Action item: Nothing in the listing may change. Repeat all of it.
════════════════
/-! ## Encoding -/

/-- R143, with the example words of 95_test_vectors.md: one word of each opcode, written out, decodes to its command. -/
def Obligations.WordsOfTheSpecDecode : Prop :=
  decode 0x00FFFFFF = .ok .nop ∧
    decode 0x01003C64 = .ok (.noteOn 0 60 100) ∧
    decode 0x02003C00 = .ok (.noteOff 0 60 0) ∧
    decode 0x03004A40 = .ok (.controlChange 0 74 64) ∧
    decode 0x04003FFF = .ok (.pitchBend 0 16383) ∧
    decode 0x05000000 = .ok (.allSoundOff 0) ∧
    decode 0x06000000 = .ok (.allNotesOff 0) ∧
    decode 0x07000000 = .ok (.resetAllControllers 0) ∧
    decode 0x08020000 = .ok (.omniModeOn 2) ∧
    decode 0x09000000 = .ok (.omniModeOff 0) ∧
    decode 0x0A000000 = .ok .sysexStart ∧
    decode 0x0B00007D = .ok (.sysexByte 0x7D) ∧
    decode 0x0C000000 = .ok .sysexEnd ∧
    decode 0x0D000B40 = .ok (.setParameter 11 64) ∧
    decode 0x0E010000 = .ok (.getParameter 256) ∧
    decode 0x0F000000 = .ok .clock ∧
    decode 0x10000000 = .ok .start ∧
    decode 0x11000000 = .ok .stop ∧
    decode 0x12000000 = .ok .control ∧
    decode 0x13000000 = .ok .audio ∧
    decode 0x14000000 = .ok .renderBlock ∧
    decode 0x15020080 = .ok (.setCvInput 2 128)

/-- R147, R143: every command, at every operand value, comes back from its word; R104: also from the word's four bytes, with
whatever follows them. -/
def Obligations.DecodeOfEncodeIsTheCommand : Prop :=
  ∀ (i : Instr) (rest : List Byte),
    decode (encode i) = .ok i ∧ decodeBytes (bytesOfWord (encode i) ++ rest) = (.ok i, rest)

/-- R145, R147: two words that agree on the bits that the opcode's format names stand for the same command, and every word with
an opcode of the map stands for one: no field value is illegal. The assembler's word of a command has every ignored bit 0. -/
def Obligations.IgnoredBitsChangeNothing : Prop :=
  (∀ (w w' : Word) (i : Instr), decode w = .ok i → w &&& i.namedBits = w' &&& i.namedBits → decode w' = .ok i) ∧
    (∀ w : Word, (wordOp w).toNat ≤ 0x15 → ∃ i : Instr, decode w = .ok i ∧ i.opcode = wordOp w) ∧
    ∀ (w : Word) (i : Instr), decode w = .ok i → encode i = w &&& i.namedBits

/-- R144, R420: executing the word of a reserved opcode changes no state, as NOP does. That the decoder rejects such a word by
name, and the command port then executes it as NOP, is the model's choice of the two that R144 allows (log entry 10). -/
def Obligations.ReservedOpcodesExecuteAsNop : Prop :=
  (∀ s : State, exec .nop s = .next s) ∧
    ∀ w : Word, 0x16 ≤ (wordOp w).toNat →
      decode w = .reject (.reserved (wordOp w)) ∧ ∀ s : State, runWord w s = .next s ∧ runWord w s = exec .nop s

/-! ## Steps, agents and stops -/

/-- R31, R111, R531: when the host's turn is next, a step runs the command that the next word of the host's sequence decodes
to, on the state with that word and that turn taken off. A reserved word changes nothing else (R144); with nothing presented
the block waits (R593). When the schedule names the consumer next, a step is one consumer step (R555). The port, the schedule and the
size of a step are the model's choice (log entries 7 and 8). -/
def Obligations.StepRunsTheNextCommand : Prop :=
  ∀ s : State, s.cfg.wf = true →
    (∀ (w : Word) (rest : List Word) (i : Instr), s.hostIsNext → s.port = w :: rest → decode w = .ok i →
      step s = exec i { s with port := rest, sched := s.sched.tail }) ∧
    (∀ (w : Word) (rest : List Word), s.hostIsNext → s.port = w :: rest → 0x16 ≤ (wordOp w).toNat →
      step s = .next { s with port := rest, sched := s.sched.tail }) ∧
    (s.hostIsNext → s.port = [] → step s = .next { s with sched := s.sched.tail }) ∧
    ∀ rest : List Agent, s.sched = .consumer :: rest → step s = .next (consumerTick { s with sched := rest })

/-- R8: a model refuses an ill-formed configuration. That `step` is what refuses, before anything runs, exactly when a
condition on sizes, counts or header bytes fails, is the model's choice (log entry 11), and so is that the widths R8 asks of
the table entries hold by the entries' types (log entry 5). -/
def Obligations.IllFormedConfigurationIsRefused : Prop :=
  ∀ s : State,
    (step s = .refused .illFormedConfiguration ↔
      ¬ (1 ≤ s.cfg.blockSize ∧ s.cfg.blockSize ≤ s.cfg.ringSize ∧ 1 ≤ s.cfg.numModSlots ∧ 1 ≤ s.cfg.clocksPerStep ∧
        1 ≤ s.cfg.noiseDecim ∧ ∀ b ∈ s.cfg.sysexHeader, b.toNat < 0x80)) ∧
    (∀ t, 1 ≤ ticksPerStep s.cfg t) ∧ (∀ p, envInc s.cfg p ≤ 16384) ∧ (∀ o, (pitchTable s.cfg o).toNat < 65536) ∧
    ∀ r, (lfoRate s.cfg r).toNat < 65536

/-- R550: there is no fault, every command of every state gives a next state, and so does every word, reserved ones too; no
command changes the commands still to come or the configuration. -/
def Obligations.NoCommandStopsTheBlock : Prop :=
  (∀ _ : Fault, False) ∧
    (∀ (i : Instr) (s : State), ∃ t, exec i s = .next t ∧ t.port = s.port ∧ t.cfg = s.cfg) ∧
    (∀ (w : Word) (s : State), ∃ t, runWord w s = .next t ∧ t.port = s.port ∧ t.cfg = s.cfg) ∧
    ∀ s : State, s.cfg.wf = true → ∃ t, step s = .next t ∧ t.cfg = s.cfg ∧ (t.port = s.port ∨ t.port = s.port.tail)

/-- R156, R441: GET_PARAMETER writes the byte, or 0xFF beyond the patch, to `resp` and changes nothing else; AUDIO writes its
sample there; every other command leaves `resp` unchanged. -/
def Obligations.OnlyTwoCommandsWriteResp : Prop :=
  (∀ (s : State) (idx : Half),
    exec (.getParameter idx) s = .next { s with
      eng := { s.eng with resp := if idx.toNat < patchSize s.cfg then readPatch s idx.toNat else 0xFF } }) ∧
  (∀ s : State, ∃ t, exec .audio s = .next t ∧ t.eng.resp = (audioStep s).2) ∧
  ∀ (i : Instr) (s t : State), exec i s = .next t → i ≠ .audio → (∀ idx, i ≠ .getParameter idx) → t.eng.resp = s.eng.resp

/-- R32, R101: the patch is written only by SET_PARAMETER, by an accepted CONTROL_CHANGE of a mapped controller, and by the
SYSEX_END of a correct transfer; a consumer step never writes it. -/
def Obligations.OnlyParameterPathsWriteThePatch : Prop :=
  (∀ (i : Instr) (s t : State), exec i s = .next t → t.patch ≠ s.patch →
    (∃ idx val, i = .setParameter idx val) ∨
    (∃ ch k v, i = .controlChange ch k v ∧ accept s ch = true ∧ k ∈ [5, 6, 71, 72, 73, 74]) ∨
    (i = .sysexEnd ∧ transferOk s = true)) ∧
  ∀ s : State, (consumerTick s).patch = s.patch

/-- R112: host commands write no register of the consumer and take nothing from the ring buffer, when no consumer step falls
inside them; and a consumer step writes nothing but the consumer's registers and the pop side of the ring buffer. -/
def Obligations.EachAgentWritesItsOwnRegisters : Prop :=
  (∀ (i : Instr) (s t : State), .consumer ∉ s.sched → exec i s = .next t →
    t.consumerView = s.consumerView ∧ s.out.ring <+: t.out.ring) ∧
  ∀ s : State, (consumerTick s).hostView = s.hostView ∧ (consumerTick s).sched = s.sched ∧
    (consumerTick s).out.ring = s.out.ring.tail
════════════════
Worked solution:
/-! ## Encoding -/

/-- R143, with the example words of 95_test_vectors.md: one word of each opcode, written out, decodes to its command. -/
def Obligations.WordsOfTheSpecDecode : Prop :=
  decode 0x00FFFFFF = .ok .nop ∧
    decode 0x01003C64 = .ok (.noteOn 0 60 100) ∧
    decode 0x02003C00 = .ok (.noteOff 0 60 0) ∧
    decode 0x03004A40 = .ok (.controlChange 0 74 64) ∧
    decode 0x04003FFF = .ok (.pitchBend 0 16383) ∧
    decode 0x05000000 = .ok (.allSoundOff 0) ∧
    decode 0x06000000 = .ok (.allNotesOff 0) ∧
    decode 0x07000000 = .ok (.resetAllControllers 0) ∧
    decode 0x08020000 = .ok (.omniModeOn 2) ∧
    decode 0x09000000 = .ok (.omniModeOff 0) ∧
    decode 0x0A000000 = .ok .sysexStart ∧
    decode 0x0B00007D = .ok (.sysexByte 0x7D) ∧
    decode 0x0C000000 = .ok .sysexEnd ∧
    decode 0x0D000B40 = .ok (.setParameter 11 64) ∧
    decode 0x0E010000 = .ok (.getParameter 256) ∧
    decode 0x0F000000 = .ok .clock ∧
    decode 0x10000000 = .ok .start ∧
    decode 0x11000000 = .ok .stop ∧
    decode 0x12000000 = .ok .control ∧
    decode 0x13000000 = .ok .audio ∧
    decode 0x14000000 = .ok .renderBlock ∧
    decode 0x15020080 = .ok (.setCvInput 2 128)

/-- R147, R143: every command, at every operand value, comes back from its word; R104: also from the word's four bytes, with
whatever follows them. -/
def Obligations.DecodeOfEncodeIsTheCommand : Prop :=
  ∀ (i : Instr) (rest : List Byte),
    decode (encode i) = .ok i ∧ decodeBytes (bytesOfWord (encode i) ++ rest) = (.ok i, rest)

/-- R145, R147: two words that agree on the bits that the opcode's format names stand for the same command, and every word with
an opcode of the map stands for one: no field value is illegal. The assembler's word of a command has every ignored bit 0. -/
def Obligations.IgnoredBitsChangeNothing : Prop :=
  (∀ (w w' : Word) (i : Instr), decode w = .ok i → w &&& i.namedBits = w' &&& i.namedBits → decode w' = .ok i) ∧
    (∀ w : Word, (wordOp w).toNat ≤ 0x15 → ∃ i : Instr, decode w = .ok i ∧ i.opcode = wordOp w) ∧
    ∀ (w : Word) (i : Instr), decode w = .ok i → encode i = w &&& i.namedBits

/-- R144, R420: executing the word of a reserved opcode changes no state, as NOP does. That the decoder rejects such a word by
name, and the command port then executes it as NOP, is the model's choice of the two that R144 allows (log entry 10). -/
def Obligations.ReservedOpcodesExecuteAsNop : Prop :=
  (∀ s : State, exec .nop s = .next s) ∧
    ∀ w : Word, 0x16 ≤ (wordOp w).toNat →
      decode w = .reject (.reserved (wordOp w)) ∧ ∀ s : State, runWord w s = .next s ∧ runWord w s = exec .nop s

/-! ## Steps, agents and stops -/

/-- R31, R111, R531: when the host's turn is next, a step runs the command that the next word of the host's sequence decodes
to, on the state with that word and that turn taken off. A reserved word changes nothing else (R144); with nothing presented
the block waits (R593). When the schedule names the consumer next, a step is one consumer step (R555). The port, the schedule and the
size of a step are the model's choice (log entries 7 and 8). -/
def Obligations.StepRunsTheNextCommand : Prop :=
  ∀ s : State, s.cfg.wf = true →
    (∀ (w : Word) (rest : List Word) (i : Instr), s.hostIsNext → s.port = w :: rest → decode w = .ok i →
      step s = exec i { s with port := rest, sched := s.sched.tail }) ∧
    (∀ (w : Word) (rest : List Word), s.hostIsNext → s.port = w :: rest → 0x16 ≤ (wordOp w).toNat →
      step s = .next { s with port := rest, sched := s.sched.tail }) ∧
    (s.hostIsNext → s.port = [] → step s = .next { s with sched := s.sched.tail }) ∧
    ∀ rest : List Agent, s.sched = .consumer :: rest → step s = .next (consumerTick { s with sched := rest })

/-- R8: a model refuses an ill-formed configuration. That `step` is what refuses, before anything runs, exactly when a
condition on sizes, counts or header bytes fails, is the model's choice (log entry 11), and so is that the widths R8 asks of
the table entries hold by the entries' types (log entry 5). -/
def Obligations.IllFormedConfigurationIsRefused : Prop :=
  ∀ s : State,
    (step s = .refused .illFormedConfiguration ↔
      ¬ (1 ≤ s.cfg.blockSize ∧ s.cfg.blockSize ≤ s.cfg.ringSize ∧ 1 ≤ s.cfg.numModSlots ∧ 1 ≤ s.cfg.clocksPerStep ∧
        1 ≤ s.cfg.noiseDecim ∧ ∀ b ∈ s.cfg.sysexHeader, b.toNat < 0x80)) ∧
    (∀ t, 1 ≤ ticksPerStep s.cfg t) ∧ (∀ p, envInc s.cfg p ≤ 16384) ∧ (∀ o, (pitchTable s.cfg o).toNat < 65536) ∧
    ∀ r, (lfoRate s.cfg r).toNat < 65536

/-- R550: there is no fault, every command of every state gives a next state, and so does every word, reserved ones too; no
command changes the commands still to come or the configuration. -/
def Obligations.NoCommandStopsTheBlock : Prop :=
  (∀ _ : Fault, False) ∧
    (∀ (i : Instr) (s : State), ∃ t, exec i s = .next t ∧ t.port = s.port ∧ t.cfg = s.cfg) ∧
    (∀ (w : Word) (s : State), ∃ t, runWord w s = .next t ∧ t.port = s.port ∧ t.cfg = s.cfg) ∧
    ∀ s : State, s.cfg.wf = true → ∃ t, step s = .next t ∧ t.cfg = s.cfg ∧ (t.port = s.port ∨ t.port = s.port.tail)

/-- R156, R441: GET_PARAMETER writes the byte, or 0xFF beyond the patch, to `resp` and changes nothing else; AUDIO writes its
sample there; every other command leaves `resp` unchanged. -/
def Obligations.OnlyTwoCommandsWriteResp : Prop :=
  (∀ (s : State) (idx : Half),
    exec (.getParameter idx) s = .next { s with
      eng := { s.eng with resp := if idx.toNat < patchSize s.cfg then readPatch s idx.toNat else 0xFF } }) ∧
  (∀ s : State, ∃ t, exec .audio s = .next t ∧ t.eng.resp = (audioStep s).2) ∧
  ∀ (i : Instr) (s t : State), exec i s = .next t → i ≠ .audio → (∀ idx, i ≠ .getParameter idx) → t.eng.resp = s.eng.resp

/-- R32, R101: the patch is written only by SET_PARAMETER, by an accepted CONTROL_CHANGE of a mapped controller, and by the
SYSEX_END of a correct transfer; a consumer step never writes it. -/
def Obligations.OnlyParameterPathsWriteThePatch : Prop :=
  (∀ (i : Instr) (s t : State), exec i s = .next t → t.patch ≠ s.patch →
    (∃ idx val, i = .setParameter idx val) ∨
    (∃ ch k v, i = .controlChange ch k v ∧ accept s ch = true ∧ k ∈ [5, 6, 71, 72, 73, 74]) ∨
    (i = .sysexEnd ∧ transferOk s = true)) ∧
  ∀ s : State, (consumerTick s).patch = s.patch

/-- R112: host commands write no register of the consumer and take nothing from the ring buffer, when no consumer step falls
inside them; and a consumer step writes nothing but the consumer's registers and the pop side of the ring buffer. -/
def Obligations.EachAgentWritesItsOwnRegisters : Prop :=
  (∀ (i : Instr) (s t : State), .consumer ∉ s.sched → exec i s = .next t →
    t.consumerView = s.consumerView ∧ s.out.ring <+: t.out.ring) ∧
  ∀ s : State, (consumerTick s).hostView = s.hostView ∧ (consumerTick s).sched = s.sched ∧
    (consumerTick s).out.ring = s.out.ring.tail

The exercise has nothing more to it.